Schaubert’s Law of Conspiracies

It seems presumptuous to title a law about conspiracies and conspiracy theories after oneself and yet it is the nature of these sorts of laws tend to end up titled after the last names of their authors anyways, so the title’s more of a resignation to convention than an outgrowth of arrogance or pretense. Obviously if this syllogism exists somewhere else, please tell me as soon as possible. I’ll be delighted to remove my name from it, fade into obscurity, and post the better syllogism.

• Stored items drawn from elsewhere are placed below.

-- ==== Sys2Proof/Machine/DriveOps.lean ====
section
/-! DEFINITION. The drive sequencer's shared operations (03): the end of a vend (R25, R47), keeping or releasing the
claim (R48), drops (R45, R53, R54) and the chute. -/

namespace Sys2Proof.Machine

/-- R33: the sense in which the vend's motor is energised, if it is: in STARTING, TURNING and the reversed stretch of
REVERSING. -/
def motorSense (v : Vend) : Option Direction :=
  match v.phase with
  | .starting => some .forward
  | .turning => some .forward
  | .reversing .reversed => some .reversed
  | _ => none

/-- The place of a vend outcome among the outcome counters (R195). -/
def outcomeIndex : Outcome → Nat
  | .delivered => 0
  | .empty => 1
  | .jammed => 2
  | .motorFault => 3
  | .interrupted => 4
  | .noPower => 5
  | _ => 6

/-- R47: the audit counters of a vend's end. -/
def Station.countOutcome (s : Station) (o : Outcome) (drops : Nat) : Station :=
  { s with audit := { s.audit with
    outcomes := updateAt s.audit.outcomes (outcomeIndex o) fun n => rise32 n 1
    doubleDrops := if 2 ≤ drops then rise32 s.audit.doubleDrops 1 else s.audit.doubleDrops } }

/-- R47: the notices JAM and MOTOR. -/
def Station.noticeOutcome (s : Station) (o : Outcome) (position : Nat) : Station :=
  match o with
  | .jammed => s.raise (.jam position)
  | .motorFault => s.raise (.motor position)
  | _ => s

/-- R47 and R25 step 1: counters, notice and spiral record of a vend that ends. -/
def Station.recordVendEnd (s : Station) (v : Vend) (o : Outcome) : Station :=
  ((s.countOutcome o v.drops).noticeOutcome o v.entry.position).recordOutcome o v.drops v.entry.position v.entry.test

/-- R25 step 2: the VENDING entry leaves the queue and the vend record is emptied. -/
def Station.dropVending (s : Station) : Station :=
  { s with vend := none, queue := removeFirst (fun e => e.state = .vending) s.queue }

/-- R25 step 3: the entry's answer; a test vend's outcome is shown to the technician (R191). -/
def Station.answerVend (s : Station) (v : Vend) (o : Outcome) : Station :=
  if v.entry.test then s.showService (.testOutcome v.entry.position o v.drops) else s.answerResult v.entry o v.drops

/-- R5, R8: the end of the vend removes the spiral's other entries: its status has left IN-SERVICE, or it ended EMPTY. -/
def removesOthers (before after : SpiralStatus) (o : Outcome) : Bool :=
  (before = .inService && after != .inService) || o = .empty

/-- R25 steps 1 to 4, with R4 applied to the spiral as they leave it. -/
def Station.finishVend (s : Station) (v : Vend) (o : Outcome) : Station :=
  let position := v.entry.position
  let s1 := (s.recordVendEnd v o).dropVending
  let s2 := s1.answerVend v o
  let s3 := if removesOthers (s.spiral position).status (s1.spiral position).status o then s2.removeForSpiral position else s2
  s3.applyNaming position

/-- R48: after the pick, the claim and a waiting request are kept for a picked entry, else released and withdrawn. -/
def Station.settleClaim (s : Station) : Station :=
  match s.vend with
  | some _ => s
  | none => (s.releaseSlot .vendMotor).withdrawRequest .vendMotor

/-- R25: the end of the vend in flight with an outcome. -/
def Station.endVend (s : Station) (o : Outcome) : Station :=
  match s.vend with
  | none => s
  | some v => ((s.finishVend v o).pick).settleClaim

/-- R49, R51: the outcome of an interrupted vend. -/
def interruptedOutcome (drops : Nat) : Outcome := if drops = 0 then .interrupted else .delivered

/-- R53, R54: chute activity: the counter, the time kept, and the rate condition taken anew. -/
def Station.chuteActivity (s : Station) : Station :=
  let kept := s.chute.edges ++ [s.now]
  let edges := kept.drop (kept.length - 21)
  let rate := edges.length = 21 && decide (s.now ≤ edges.headD 0 + Config.hour)
  { s with
    chute := { s.chute with edges := edges, rate := rate }
    audit := { s.audit with chuteActivity := rise32 s.audit.chuteActivity 1 } }

/-- R45, R7: a drop counted for the vend in flight lowers the spiral's stock; R4 is then applied. -/
def Station.countDrop (s : Station) (v : Vend) : Station :=
  let s1 := { s with vend := some { v with drops := v.drops + 1 } }
  (s1.setSpiral v.entry.position fun r => { r with stock := stockAfterDrop r.stock }).applyNaming v.entry.position

/-- R44, R45, R53: what a DROP edge does, by vend and phase. -/
def Station.dropTaken (s : Station) : Station :=
  match s.vend with
  | none => s.chuteActivity
  | some v =>
    match v.phase with
    | .claiming => s.chuteActivity
    | .settling => if v.drops < 3 then (s.countDrop v).endVend .delivered else s
    | .starting => if v.drops < 3 then s.countDrop v else s
    | .turning => if v.drops < 3 then s.countDrop v else s
    | .reversing _ => if v.drops < 3 then s.countDrop v else s

/-- R43, R46: HOME closes in TURNING. -/
def Station.revolutionEnds (s : Station) (v : Vend) : Station :=
  let v1 := { v with turnsUsed := v.turnsUsed + 1, timer := 0 }
  let s1 := { s with vend := some v1 }
  if v1.drops != 0 || !s.cfg.guarantee then s1.endVend .delivered
  else { s1 with vend := some { v1 with phase := .settling } }

/-- R41: a jam in STARTING or TURNING. -/
def Station.jamTaken (s : Station) (v : Vend) : Station :=
  let v1 := { v with jams := v.jams + 1 }
  if v1.jams = 1 then { s with vend := some { v1 with phase := .reversing .firstPause, timer := 0 } }
  else ({ s with vend := some v1 }).endVend .jammed

/-- R44: the drop window has reached 800 ms with no drop. -/
def Station.windowEnds (s : Station) (v : Vend) : Station :=
  if v.turnsUsed < 1 + s.cfg.extraTurns then s.energise else s.endVend .empty

end Sys2Proof.Machine
end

Happy to have you improve upon this in the comments:

  1. Humans conspire with one another to gain power over the powerless, often using secret, illegal, and immoral means. We call this praxis conspiracy.
  2. The powerless, devoid of sufficient information just like every other category of scientist, will come up with hypotheses and theories regarding those conspiracies — those hidden sins — that keep the powerful in power.
  3. Some conspiracy theories turn out to be true and the majority turn out to be false.
  4. The majority turn out to be false because in all scientific inquiry, hypotheses dramatically outnumber conclusions.
  5. Regardless of veracity, most of these hypotheses are yet-to-be proven true or false.
  6. Those yet to be proven true or false are called “conspiracy theories.”
  7. Unlike other theories which in the public eye remain yet-to-be proven, the term “conspiracy theory” is belittling because it implies psychosis. The term carries the weight of psychosis because those who truly do conspire use the sheer number of hypotheses as a way to divide the attention of those who would seek to prove or disprove any given conspiracy. This forces the few remaining observers, researchers, and journalists to obsess over pet theories, compounding this stereotype of psychosis.
  8. Therefore the moment a conspiracy theory is made public without sufficient proof and peer review to prove it is not a conspiracy theory, but rather a true conspiracy, the public at large will preserve status quo by writing off said conspiracy hypothesis the moment those who truly do conspire choose to appeal to the very existence of said conspiracy theory, naming it a “conspiracy theory” before the public at large.
  9. Once written off publicly, the resulting bandwagon effect of labeling any given conspiracy theory, true or false, a “conspiracy theory” will render both proof and peer review exponentially more difficult due to the public shame associated with any given theory that poses a threat to conspirators.
  10. And therefore the mere act shaming reflective and inquiring minds for investigating conspiracy theories is a sort of passive and universal conspiracy that keeps the powerful in power.
EDIT: Per /u/BobCrosswise’s suggestion:

“I would only add that there’s an additional aspect to #7 – I’d say it’s also the case that the reflexive opprobrium heaped on anyone who might dare to publicly mention anything that might be called a ‘conspiracy theory’ actually leads to a situation in which the set of those who continue to investigate them anyway is skewed toward people who are already relatively psychologically unbalanced, since they’re less wary of the reflexive charge that their mere interest in a ‘conspiracy theory’ indicates some intellectual/psychological shortcoming. Those who are more concerned about their images are immediately scared away by the likelihood that if they take the notion seriously, others will judge them harshly.

“So the popular notion that ‘conspiracy theories’ are only taken seriously by stupid and/or crazy people is ultimately somewhat self-fulfilling. Conveniently.”